• _DATA FOR REVIEW_:
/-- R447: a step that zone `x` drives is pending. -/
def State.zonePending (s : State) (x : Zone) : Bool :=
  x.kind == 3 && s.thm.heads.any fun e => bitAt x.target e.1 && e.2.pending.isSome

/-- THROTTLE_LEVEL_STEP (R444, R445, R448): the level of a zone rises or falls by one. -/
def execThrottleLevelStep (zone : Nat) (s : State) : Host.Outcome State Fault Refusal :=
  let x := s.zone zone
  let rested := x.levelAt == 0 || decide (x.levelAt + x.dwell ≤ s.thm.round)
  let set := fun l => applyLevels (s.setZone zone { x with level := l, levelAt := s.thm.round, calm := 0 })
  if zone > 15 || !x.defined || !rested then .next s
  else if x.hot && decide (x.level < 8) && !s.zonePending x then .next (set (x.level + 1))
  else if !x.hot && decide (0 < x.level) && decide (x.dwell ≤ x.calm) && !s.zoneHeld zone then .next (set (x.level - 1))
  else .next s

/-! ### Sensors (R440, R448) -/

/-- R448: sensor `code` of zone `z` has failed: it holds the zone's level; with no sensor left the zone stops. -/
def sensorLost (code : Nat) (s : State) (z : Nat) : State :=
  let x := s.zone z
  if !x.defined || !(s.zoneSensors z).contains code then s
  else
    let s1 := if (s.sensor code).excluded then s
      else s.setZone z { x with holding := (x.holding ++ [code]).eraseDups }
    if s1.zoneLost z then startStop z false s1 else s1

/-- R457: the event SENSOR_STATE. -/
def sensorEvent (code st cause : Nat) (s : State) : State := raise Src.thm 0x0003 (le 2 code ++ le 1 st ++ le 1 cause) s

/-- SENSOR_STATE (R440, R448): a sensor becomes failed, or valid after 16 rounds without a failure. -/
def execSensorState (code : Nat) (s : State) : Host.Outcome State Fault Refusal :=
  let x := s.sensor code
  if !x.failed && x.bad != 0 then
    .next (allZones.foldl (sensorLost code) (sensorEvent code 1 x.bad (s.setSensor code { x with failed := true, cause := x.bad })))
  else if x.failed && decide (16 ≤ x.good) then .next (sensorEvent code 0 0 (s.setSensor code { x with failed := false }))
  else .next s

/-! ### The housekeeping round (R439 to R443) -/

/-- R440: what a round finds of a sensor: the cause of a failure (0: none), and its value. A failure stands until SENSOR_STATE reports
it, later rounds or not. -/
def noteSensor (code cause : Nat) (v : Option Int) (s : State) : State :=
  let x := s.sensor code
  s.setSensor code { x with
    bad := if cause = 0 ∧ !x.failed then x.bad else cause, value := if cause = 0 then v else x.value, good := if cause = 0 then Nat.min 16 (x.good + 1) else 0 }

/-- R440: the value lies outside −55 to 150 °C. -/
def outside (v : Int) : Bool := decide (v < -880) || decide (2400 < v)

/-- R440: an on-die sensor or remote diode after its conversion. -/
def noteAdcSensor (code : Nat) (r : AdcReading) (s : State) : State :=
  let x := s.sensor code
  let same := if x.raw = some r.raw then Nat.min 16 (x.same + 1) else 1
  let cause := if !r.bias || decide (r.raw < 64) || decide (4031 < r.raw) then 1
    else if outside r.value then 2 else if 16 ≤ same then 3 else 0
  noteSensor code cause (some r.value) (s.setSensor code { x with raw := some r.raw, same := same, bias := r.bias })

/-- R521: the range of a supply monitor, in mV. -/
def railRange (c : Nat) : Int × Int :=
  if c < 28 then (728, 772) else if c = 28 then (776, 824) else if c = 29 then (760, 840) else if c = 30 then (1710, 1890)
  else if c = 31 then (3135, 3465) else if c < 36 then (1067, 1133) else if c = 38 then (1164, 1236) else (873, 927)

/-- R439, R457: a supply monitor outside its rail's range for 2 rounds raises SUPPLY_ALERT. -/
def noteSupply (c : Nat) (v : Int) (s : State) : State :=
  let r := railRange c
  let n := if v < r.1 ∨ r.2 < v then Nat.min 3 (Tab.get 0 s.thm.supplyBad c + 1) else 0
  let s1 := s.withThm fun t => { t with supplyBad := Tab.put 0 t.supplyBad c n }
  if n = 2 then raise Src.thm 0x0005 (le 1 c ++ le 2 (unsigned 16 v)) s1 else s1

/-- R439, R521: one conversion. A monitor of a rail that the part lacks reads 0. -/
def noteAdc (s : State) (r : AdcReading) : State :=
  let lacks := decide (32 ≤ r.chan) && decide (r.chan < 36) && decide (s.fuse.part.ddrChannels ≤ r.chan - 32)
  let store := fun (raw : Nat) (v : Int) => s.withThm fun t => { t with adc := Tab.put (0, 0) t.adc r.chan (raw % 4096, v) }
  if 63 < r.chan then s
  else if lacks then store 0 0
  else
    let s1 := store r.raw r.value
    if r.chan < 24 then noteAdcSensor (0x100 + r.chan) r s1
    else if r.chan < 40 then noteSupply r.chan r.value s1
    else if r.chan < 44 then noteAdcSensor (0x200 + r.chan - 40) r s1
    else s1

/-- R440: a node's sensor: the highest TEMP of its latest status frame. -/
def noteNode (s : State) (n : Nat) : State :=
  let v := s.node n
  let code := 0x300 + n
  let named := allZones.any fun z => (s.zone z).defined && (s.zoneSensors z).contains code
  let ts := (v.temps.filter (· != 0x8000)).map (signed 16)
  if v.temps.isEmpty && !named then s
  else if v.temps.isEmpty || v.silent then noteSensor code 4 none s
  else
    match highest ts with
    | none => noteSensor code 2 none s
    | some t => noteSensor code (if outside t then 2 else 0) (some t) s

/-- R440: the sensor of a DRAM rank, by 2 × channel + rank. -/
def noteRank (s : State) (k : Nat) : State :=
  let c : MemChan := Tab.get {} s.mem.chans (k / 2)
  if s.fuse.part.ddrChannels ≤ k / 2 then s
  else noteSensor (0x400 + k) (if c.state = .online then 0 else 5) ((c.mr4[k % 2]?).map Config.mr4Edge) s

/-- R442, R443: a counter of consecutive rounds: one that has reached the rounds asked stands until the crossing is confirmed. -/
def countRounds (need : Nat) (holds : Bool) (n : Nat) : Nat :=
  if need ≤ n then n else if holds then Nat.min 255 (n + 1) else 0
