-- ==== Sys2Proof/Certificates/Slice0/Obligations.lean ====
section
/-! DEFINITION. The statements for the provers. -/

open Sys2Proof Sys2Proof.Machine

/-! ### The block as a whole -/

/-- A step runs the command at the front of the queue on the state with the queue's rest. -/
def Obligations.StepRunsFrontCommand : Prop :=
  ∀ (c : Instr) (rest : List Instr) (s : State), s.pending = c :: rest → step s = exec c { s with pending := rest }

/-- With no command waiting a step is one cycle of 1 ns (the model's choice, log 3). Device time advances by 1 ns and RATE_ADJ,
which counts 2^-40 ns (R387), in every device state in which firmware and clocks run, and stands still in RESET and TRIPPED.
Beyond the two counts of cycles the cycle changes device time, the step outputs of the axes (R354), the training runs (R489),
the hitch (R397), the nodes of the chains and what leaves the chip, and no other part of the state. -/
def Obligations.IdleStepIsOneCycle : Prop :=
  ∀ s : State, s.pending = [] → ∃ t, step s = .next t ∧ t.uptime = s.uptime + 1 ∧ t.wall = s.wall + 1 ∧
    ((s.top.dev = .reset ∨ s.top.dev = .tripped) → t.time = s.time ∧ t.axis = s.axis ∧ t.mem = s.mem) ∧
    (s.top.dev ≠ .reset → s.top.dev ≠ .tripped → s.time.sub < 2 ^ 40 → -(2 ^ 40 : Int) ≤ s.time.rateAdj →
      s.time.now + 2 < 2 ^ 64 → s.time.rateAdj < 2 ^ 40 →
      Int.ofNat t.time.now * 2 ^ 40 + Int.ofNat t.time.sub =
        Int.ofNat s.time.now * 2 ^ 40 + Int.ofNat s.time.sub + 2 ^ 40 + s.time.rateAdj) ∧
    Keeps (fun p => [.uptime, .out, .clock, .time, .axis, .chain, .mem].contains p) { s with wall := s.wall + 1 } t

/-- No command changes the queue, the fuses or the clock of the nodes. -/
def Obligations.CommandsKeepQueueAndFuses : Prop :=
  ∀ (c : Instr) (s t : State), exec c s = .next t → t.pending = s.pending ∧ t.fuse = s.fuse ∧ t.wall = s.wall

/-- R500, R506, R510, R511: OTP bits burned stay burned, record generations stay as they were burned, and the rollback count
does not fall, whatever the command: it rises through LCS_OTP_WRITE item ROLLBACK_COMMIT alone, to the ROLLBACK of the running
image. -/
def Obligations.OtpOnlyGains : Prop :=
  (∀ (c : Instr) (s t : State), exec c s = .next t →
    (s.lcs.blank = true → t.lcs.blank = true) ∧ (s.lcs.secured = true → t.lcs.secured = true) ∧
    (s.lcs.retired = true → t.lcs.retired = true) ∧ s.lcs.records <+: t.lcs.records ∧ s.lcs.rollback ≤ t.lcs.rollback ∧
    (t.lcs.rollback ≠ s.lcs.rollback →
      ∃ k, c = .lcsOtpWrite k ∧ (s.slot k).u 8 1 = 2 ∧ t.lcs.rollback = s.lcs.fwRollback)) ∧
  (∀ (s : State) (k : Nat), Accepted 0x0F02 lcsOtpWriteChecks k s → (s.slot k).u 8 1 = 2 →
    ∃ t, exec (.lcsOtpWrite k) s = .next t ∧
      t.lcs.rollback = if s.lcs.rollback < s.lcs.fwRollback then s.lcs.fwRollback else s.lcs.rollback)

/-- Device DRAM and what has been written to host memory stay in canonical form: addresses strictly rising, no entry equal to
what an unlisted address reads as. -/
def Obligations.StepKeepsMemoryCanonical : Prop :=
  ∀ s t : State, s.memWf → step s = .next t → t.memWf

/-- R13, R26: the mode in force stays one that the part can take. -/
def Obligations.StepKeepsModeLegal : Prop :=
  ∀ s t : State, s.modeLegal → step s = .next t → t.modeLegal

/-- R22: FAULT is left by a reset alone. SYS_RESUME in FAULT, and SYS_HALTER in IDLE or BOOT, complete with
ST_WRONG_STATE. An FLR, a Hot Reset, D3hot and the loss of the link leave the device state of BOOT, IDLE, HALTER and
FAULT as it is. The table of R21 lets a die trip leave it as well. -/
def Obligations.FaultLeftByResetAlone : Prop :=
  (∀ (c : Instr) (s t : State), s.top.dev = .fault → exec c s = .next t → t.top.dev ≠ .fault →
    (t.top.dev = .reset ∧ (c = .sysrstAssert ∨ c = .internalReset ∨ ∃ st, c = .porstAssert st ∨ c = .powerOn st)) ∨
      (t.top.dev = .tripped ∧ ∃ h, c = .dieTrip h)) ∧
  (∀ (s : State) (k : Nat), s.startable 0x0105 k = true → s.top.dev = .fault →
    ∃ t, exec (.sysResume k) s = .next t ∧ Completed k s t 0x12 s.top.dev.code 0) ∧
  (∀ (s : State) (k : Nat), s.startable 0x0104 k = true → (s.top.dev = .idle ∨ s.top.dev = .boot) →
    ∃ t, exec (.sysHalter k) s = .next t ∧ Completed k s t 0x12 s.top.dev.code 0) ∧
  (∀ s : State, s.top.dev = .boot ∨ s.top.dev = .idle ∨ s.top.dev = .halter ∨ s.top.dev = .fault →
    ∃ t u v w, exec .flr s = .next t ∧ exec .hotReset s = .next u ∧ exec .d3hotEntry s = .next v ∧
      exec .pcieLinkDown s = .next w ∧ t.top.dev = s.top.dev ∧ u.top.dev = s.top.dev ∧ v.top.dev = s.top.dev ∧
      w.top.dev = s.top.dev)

• _WORK TO COMPLETE_: Set down the lines of the records exactly, from the first one through the line containing "falls by one. -/", and add nothing else.

• _SOLUTION TO THIS PROBLEM_:
/-- R447: a step that zone `x` drives is pending. -/
def State.zonePending (s : State) (x : Zone) : Bool :=
  x.kind == 3 && s.thm.heads.any fun e => bitAt x.target e.1 && e.2.pending.isSome

/-- THROTTLE_LEVEL_STEP (R444, R445, R448): the level of a zone rises or falls by one. -/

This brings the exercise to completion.